One of the finest collections of important ephemera and obscure signed rarities from the legendary and notorious mining boomtown of Tombstone, Arizona comes to life once again in Heritage Auctions’ June 11 Legends of the West Auction. Obscure signed rarities include a license to operate a brothel in the town with notation signed by Virgil Earp: “Refused payment/VW Earp/City tax collector” (est. $10,000+).
The group was assembled by one determined scholar and collector who spent decades hunting rare items related to Tombstone, which will live forever in Wild West lore thanks to one legendary event: the infamous Oct 26, 1881 “Gunfight at the O.K. Corral.” In one thirty second exchange of gunfire the Earp brothers and “Doc” Holliday squared off against Ike and Billy Clanton, Billy Claiborne, and McLaury brothers Tom and Frank, leaving The McLaurys and Billy Clanton dead.
“Interestingly, the story of Tombstone and even the O.K. Corral incident were not widely known until the 1931 publication of Stuart Lake’s popular book Wyatt Earp, Frontier Marshall,” said Tom Slater, Director of Americana Auctions at Heritage Auctions. “Other books and depictions on film over the coming decades would ensure the status of Tombstone and its early citizens as icons of Old West history.”
The June 11 public auction in Dallas features important signed documents, including perhaps the only surviving document signed by the entire Clanton clan (est. $10,000+) and autographs of the participants in that famous shootout, which are among the most prized of any Old West personalities.
Silver mining formed the basis of Tombstone’s economy during its glory days from 1877 through 1890. It has been estimated that the various mines in the surrounding area produced between 40 and 80 billion dollars in silver bullion in today’s dollars, and the populations mushroomed from 200 to some 14,000 in seven years.
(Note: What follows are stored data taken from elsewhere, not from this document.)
-- ==== Sys2Proof/Tests/Slice0.lean ====
section
/-! SUPPORT. Tests: words decoded, the checks of well-formed words, results of single steps taken from the spec's tables and
examples, and witnesses that the hypotheses of each obligation can be met. -/

open Sys2Proof Sys2Proof.Machine

namespace Sys2Proof.Tests

set_option maxRecDepth 10000
set_option Elab.async false
set_option exponentiation.threshold 2000

/-- Each word decodes to its instruction. -/
def Decodes (l : List (BitVec 32 × Instr)) : Prop := l.map (fun r => decodeWord r.1) = l.map fun r => some r.2

/-! ## Decoding: a word of every row, written out from the table of the spec (R84, R85, R90, R97) -/

def wordsScalar1 : List (BitVec 32 × Instr) := [
    (0x00451870, .add 5 6 7), (0x00851870, .sub 5 6 7), (0x00C51870, .and 5 6 7), (0x01051870, .or 5 6 7),
    (0x01451870, .xor 5 6 7), (0x01851870, .sll 5 6 7), (0x01C51870, .srl 5 6 7), (0x02051870, .sra 5 6 7),
    (0x02451870, .slt 5 6 7), (0x02851870, .sltu 5 6 7), (0x02C51870, .mul 5 6 7), (0x03051870, .mulh 5 6 7),
    (0x03451870, .mulhu 5 6 7), (0x03851870, .div 5 6 7), (0x03C51870, .divu 5 6 7), (0x04051870, .rem 5 6 7),
    (0x04451870, .remu 5 6 7), (0x04851870, .min 5 6 7), (0x04C51870, .max 5 6 7), (0x05051800, .clz 5 6),
    (0x05451800, .ctz 5 6), (0x05851870, .cmov 5 6 7), (0x06051835, .addi 5 6 0x35), (0x06451835, .andi 5 6 0x35),
    (0x06851835, .ori 5 6 0x35), (0x06C51835, .xori 5 6 0x35), (0x0705182D, .slli 5 6 0x2D), (0x0745182D, .srli 5 6 0x2D),
    (0x0785182D, .srai 5 6 0x2D), (0x08058421, .li 5 0x8421), (0x08458421, .lui 5 0x8421), (0x08858421, .auipc 5 0x8421)]

theorem test_decode_scalar_1 : Decodes wordsScalar1 := rfl

def wordsScalar2 : List (BitVec 32 × Instr) := [
    (0x0A051835, .ldB 5 6 0x35), (0x0A451835, .ldH 5 6 0x35), (0x0A851835, .ldW 5 6 0x35), (0x0AC51835, .ldD 5 6 0x35),
    (0x0B051835, .ldBu 5 6 0x35), (0x0B451835, .ldHu 5 6 0x35), (0x0B851835, .ldWu 5 6 0x35), (0x0C051835, .stB 5 6 0x35),
    (0x0C451835, .stH 5 6 0x35), (0x0C851835, .stW 5 6 0x35), (0x0CC51835, .stD 5 6 0x35), (0x0D051835, .ldsW 5 6 0x35),
    (0x0D451835, .ldsD 5 6 0x35), (0x0D851835, .stsW 5 6 0x35), (0x0DC51835, .stsD 5 6 0x35), (0x0E051835, .beq 5 6 0x35),
    (0x0E451835, .bne 5 6 0x35), (0x0E851835, .blt 5 6 0x35), (0x0EC51835, .bge 5 6 0x35), (0x0F051835, .bltu 5 6 0x35),
    (0x0F451835, .bgeu 5 6 0x35), (0x0FA00003, .j 0x200003), (0x0FE00003, .call 0x200003), (0x10001400, .jr 5),
    (0x10451835, .calli 5 6 0x35), (0x10800000, .endStrand), (0x10C00035, .brk 0x35), (0x11000000, .tret),
    (0x12050020, .csrr 5 0x20), (0x12451820, .csrw 5 6 0x20), (0x12851820, .csrs 5 6 0x20), (0x12C51820, .csrc 5 6 0x20)]

theorem test_decode_scalar_2 : Decodes wordsScalar2 := rfl

def wordsScalar3 : List (BitVec 32 × Instr) := [
    (0x13051800, .rdw 5 6), (0x14000004, .phOpen 4), (0x14400004, .phClose 4), (0x14800004, .ph 4), (0x14C00004, .fenceSc 4),
    (0x15000230, .qjoin 0x46), (0x15400000, .ifence), (0x16001460, .rbind 5 6), (0x16451879, .rwe 5 6 7 9),
    (0x16851879, .rwf 5 6 7 9), (0x16C01469, .radvT 5 6 9), (0x17001469, .radvH 5 6 9), (0x18051870, .barInit 5 6 7),
    (0x18451879, .barArr 5 6 7 9), (0x18801469, .barExp 5 6 9), (0x18C50061, .barWait 5 6 1), (0x1E001460, .tlbiVa 5 6),
    (0x1E401400, .tlbiCtx 5), (0x1E800000, .tlbiAll), (0x1EC51870, .xlat 5 6 7), (0x1F051870, .slKeyNew 5 6 7),
    (0x1F051801, .slKeyKill 5 6), (0x1F451870, .slMeas 5 6 7), (0x1F451871, .slMeasRd 5 6 7), (0x1F851870, .slRep 5 6 7)]

theorem test_decode_scalar_3 : Decodes wordsScalar3 := rfl

def wordsVector1 : List (BitVec 32 × Instr) := [
    (0x20451871, .vLd 5 6 7 true), (0x20851871, .vSt 5 6 7 true), (0x20C51871, .vLds 5 6 7 true),
    (0x21051871, .vSts 5 6 7 true), (0x21451873, .vLdh 5 6 7 true true), (0x21851873, .vSth 5 6 7 true true),
    (0x21C51801, .vMov 5 6 true), (0x22051801, .vBcs 5 6 true), (0x22451843, .vIota 5 6 0x21 true),
    (0x22851843, .vPset 5 6 0x21 true), (0x24051871, .vAdd 5 6 7 true), (0x24451871, .vSub 5 6 7 true),
    (0x24851871, .vMul 5 6 7 true), (0x24C51875, .vFma 5 6 7 2 true), (0x25051871, .vMin 5 6 7 true),
    (0x25451871, .vMax 5 6 7 true), (0x25851801, .vAbs 5 6 true), (0x25C51801, .vNeg 5 6 true),
    (0x26051871, .vIadd 5 6 7 true), (0x26451871, .vIsub 5 6 7 true), (0x26851873, .vImul 5 6 7 true true),
    (0x26C51873, .vImulw 5 6 7 true true), (0x27051871, .vAnd 5 6 7 true), (0x27451871, .vOr 5 6 7 true),
    (0x27851871, .vXor 5 6 7 true), (0x27C51801, .vNot 5 6 true), (0x28051871, .vShl 5 6 7 true),
    (0x28451871, .vShr 5 6 7 true), (0x28851871, .vSha 5 6 7 true), (0x28C51873, .vImin 5 6 7 true true),
    (0x29051873, .vImax 5 6 7 true true), (0x2A051879, .vCmp 5 6 7 4 true)]
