-- ==== Sys2Proof/WellFormed.lean ====
section
/-! DEFINITION. Which instruction terms exist in an XLEN mode: the constraints that spec/opcode_table.json and the rules put
on the operands beyond their widths. A term that is not well-formed has no encoding in that mode. -/

namespace Sys2Proof

/-- A jump or branch offset is a multiple of 2 (R320). -/
def evenOffset {n : Nat} (off : BitVec n) : Bool := !off.getLsbD 0

/-- The low `k` bits are zero: the scaled offsets of the compressed forms (R650 to R691). -/
def lowZero (k : Nat) {n : Nat} (imm : BitVec n) : Bool := decide (imm.setWidth k = 0)

/-- A shift amount has 6 bits when XLEN = 64 and 5 when XLEN = 32 (R311, R340, R641). -/
def shamtFits (x : Xlen) (shamt : BitVec 6) : Bool := decide (x = .rv64) || !shamt.getLsbD 5

/-- The instruction exists in mode `x` with these operands (30_encoding.md R340, 47_compressed.md R641). -/
def Instr.wf (x : Xlen) : Instr → Bool
  | .lui _ _ => true
  | .auipc _ _ => true
  | .addi _ _ _ => true
  | .slti _ _ _ => true
  | .sltiu _ _ _ => true
  | .xori _ _ _ => true
  | .ori _ _ _ => true
  | .andi _ _ _ => true
  | .slli _ _ shamt => shamtFits x shamt
  | .srli _ _ shamt => shamtFits x shamt
  | .srai _ _ shamt => shamtFits x shamt
  | .add _ _ _ => true
  | .sub _ _ _ => true
  | .sll _ _ _ => true
  | .slt _ _ _ => true
  | .sltu _ _ _ => true
  | .xor _ _ _ => true
  | .srl _ _ _ => true
  | .sra _ _ _ => true
  | .or _ _ _ => true
  | .and _ _ _ => true
  | .addiw _ _ _ => decide (x = .rv64)
  | .slliw _ _ _ => decide (x = .rv64)
  | .srliw _ _ _ => decide (x = .rv64)
  | .sraiw _ _ _ => decide (x = .rv64)
  | .addw _ _ _ => decide (x = .rv64)
  | .subw _ _ _ => decide (x = .rv64)
  | .sllw _ _ _ => decide (x = .rv64)
  | .srlw _ _ _ => decide (x = .rv64)
  | .sraw _ _ _ => decide (x = .rv64)
  | .jal _ off => evenOffset off
  | .jalr _ _ _ => true
  | .beq _ _ off => evenOffset off
  | .bne _ _ off => evenOffset off
  | .blt _ _ off => evenOffset off
  | .bge _ _ off => evenOffset off
  | .bltu _ _ off => evenOffset off
  | .bgeu _ _ off => evenOffset off
  | .lb _ _ _ => true
  | .lh _ _ _ => true
  | .lw _ _ _ => true
  | .ld _ _ _ => decide (x = .rv64)
  | .lbu _ _ _ => true
  | .lhu _ _ _ => true
  | .lwu _ _ _ => decide (x = .rv64)
  | .sb _ _ _ => true
  | .sh _ _ _ => true
  | .sw _ _ _ => true
  | .sd _ _ _ => decide (x = .rv64)
  | .flw _ _ _ => true
  | .fld _ _ _ => true
  | .fsw _ _ _ => true
  | .fsd _ _ _ => true
  | .fence _ _ _ _ _ => true
  | .fenceI _ _ _ => true
  | .mul _ _ _ => true
  | .mulh _ _ _ => true
  | .mulhsu _ _ _ => true
  | .mulhu _ _ _ => true
  | .div _ _ _ => true
  | .divu _ _ _ => true
  | .rem _ _ _ => true
  | .remu _ _ _ => true
  | .mulw _ _ _ => decide (x = .rv64)
  | .divw _ _ _ => decide (x = .rv64)
  | .divuw _ _ _ => decide (x = .rv64)
  | .remw _ _ _ => decide (x = .rv64)
  | .remuw _ _ _ => decide (x = .rv64)
  | .lrW _ _ _ _ => true
  | .scW _ _ _ _ _ => true
  | .amoswapW _ _ _ _ _ => true
  | .amoaddW _ _ _ _ _ => true
  | .amoxorW _ _ _ _ _ => true
  | .amoandW _ _ _ _ _ => true
  | .amoorW _ _ _ _ _ => true
  | .amominW _ _ _ _ _ => true
  | .amomaxW _ _ _ _ _ => true
  | .amominuW _ _ _ _ _ => true
  | .amomaxuW _ _ _ _ _ => true
  | .lrD _ _ _ _ => decide (x = .rv64)
  | .scD _ _ _ _ _ => decide (x = .rv64)
  | .amoswapD _ _ _ _ _ => decide (x = .rv64)
  | .amoaddD _ _ _ _ _ => decide (x = .rv64)
  | .amoxorD _ _ _ _ _ => decide (x = .rv64)
  | .amoandD _ _ _ _ _ => decide (x = .rv64)
  | .amoorD _ _ _ _ _ => decide (x = .rv64)
  | .amominD _ _ _ _ _ => decide (x = .rv64)
  | .amomaxD _ _ _ _ _ => decide (x = .rv64)
  | .amominuD _ _ _ _ _ => decide (x = .rv64)
  | .amomaxuD _ _ _ _ _ => decide (x = .rv64)
  | .csrrw _ _ _ => true
  | .csrrs _ _ _ => true
  | .csrrc _ _ _ => true
  | .csrrwi _ _ _ => true
  | .csrrsi _ _ _ => true
  | .csrrci _ _ _ => true
  | .ecall => true
  | .ebreak => true
  | .sret => true
  | .mret => true
  | .wfi => true
  | .sfenceVma _ _ => true
  | .fpMadd _ _ _ _ _ => true
  | .fpMsub _ _ _ _ _ => true
  | .fpNmsub _ _ _ _ _ => true
  | .fpNmadd _ _ _ _ _ => true
  | .fpOp _ _ _ _ _ => true
  | .cAddi4spn _ imm => decide (imm ≠ 0) && lowZero 2 imm
  | .cFld _ _ imm => lowZero 3 imm
  | .cLw _ _ imm => lowZero 2 imm
  | .cFlw _ _ imm => decide (x = .rv32) && lowZero 2 imm
  | .cLd _ _ imm => decide (x = .rv64) && lowZero 3 imm
  | .cFsd _ _ imm => lowZero 3 imm
  | .cSw _ _ imm => lowZero 2 imm
  | .cFsw _ _ imm => decide (x = .rv32) && lowZero 2 imm
  | .cSd _ _ imm => decide (x = .rv64) && lowZero 3 imm
  | .cNop _ => true
  | .cAddi rd _ => decide (rd ≠ 0)
  | .cJal off => decide (x = .rv32) && evenOffset off
  | .cAddiw rd _ => decide (x = .rv64) && decide (rd ≠ 0)
  | .cLi _ _ => true
  | .cAddi16sp imm => decide (imm ≠ 0) && lowZero 4 imm
  | .cLui rd imm => decide (rd ≠ 2) && decide (imm ≠ 0)
  | .cSrli _ shamt => shamtFits x shamt
  | .cSrai _ shamt => shamtFits x shamt
  | .cAndi _ _ => true
  | .cSub _ _ => true
  | .cXor _ _ => true
  | .cOr _ _ => true
  | .cAnd _ _ => true
  | .cSubw _ _ => decide (x = .rv64)
  | .cAddw _ _ => decide (x = .rv64)
  | .cJ off => evenOffset off
  | .cBeqz _ off => evenOffset off
  | .cBnez _ off => evenOffset off
  | .cSlli _ shamt => shamtFits x shamt
  | .cFldsp _ imm => lowZero 3 imm
  | .cLwsp rd imm => decide (rd ≠ 0) && lowZero 2 imm
  | .cFlwsp _ imm => decide (x = .rv32) && lowZero 2 imm
  | .cLdsp rd imm => decide (x = .rv64) && decide (rd ≠ 0) && lowZero 3 imm
  | .cJr rs1 => decide (rs1 ≠ 0)
  | .cMv _ rs2 => decide (rs2 ≠ 0)
  | .cEbreak => true
  | .cJalr rs1 => decide (rs1 ≠ 0)
  | .cAdd _ rs2 => decide (rs2 ≠ 0)
  | .cFsdsp _ imm => lowZero 3 imm
  | .cSwsp _ imm => lowZero 2 imm
  | .cFswsp _ imm => decide (x = .rv32) && lowZero 2 imm
  | .cSdsp _ imm => decide (x = .rv64) && lowZero 3 imm

end Sys2Proof
end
The collection holds a valuable document archive by E. B. Gage, a Successful Tombstone Mine Operator (est. $3,000+).
Tombstone boasted such refinements as an opera house, three newspapers, two banks, four churches, and even a bowling alley. However, the town is better remembered as having 14 gambling halls, 110 saloons, and the notorious Birdcage Theater, described as the “wildest and wickedest night spot between Basin Street and the Barbary Coast.”
Proof of its “Wild West” reputation, the collection includes a Highly Important Early Document Signed by Dozens of the Leading Citizens of Tombstone, signed two months before the Earps’ arrival in Tombstone, asking the Pima County Board of Supervisors to appoint a constable (est. $5,000+) .
But by the late 1880s the mines had ceased to be profitable, and with their demise Tombstone fell on hard times, its population declining to just 646 by 1910. Recent decades have seen progress in revitalizing what once became nearly a ghost town as a historic sight and tourist attraction, where daily reenactments of the gunfight at the O.K. Corral still captivate visitors.
“Heritage is proud to offer this extensive collection,” Slater enthuses, “as these objects provide remarkable insights into the social and commercial character of this amazing town at the height of its prosperity and notoriety.”
Additional Tombstone-related items offered in the auction include:
A Large Autographed Photo of Sheriff and Fire Chief David Scannell (est. $2,000+).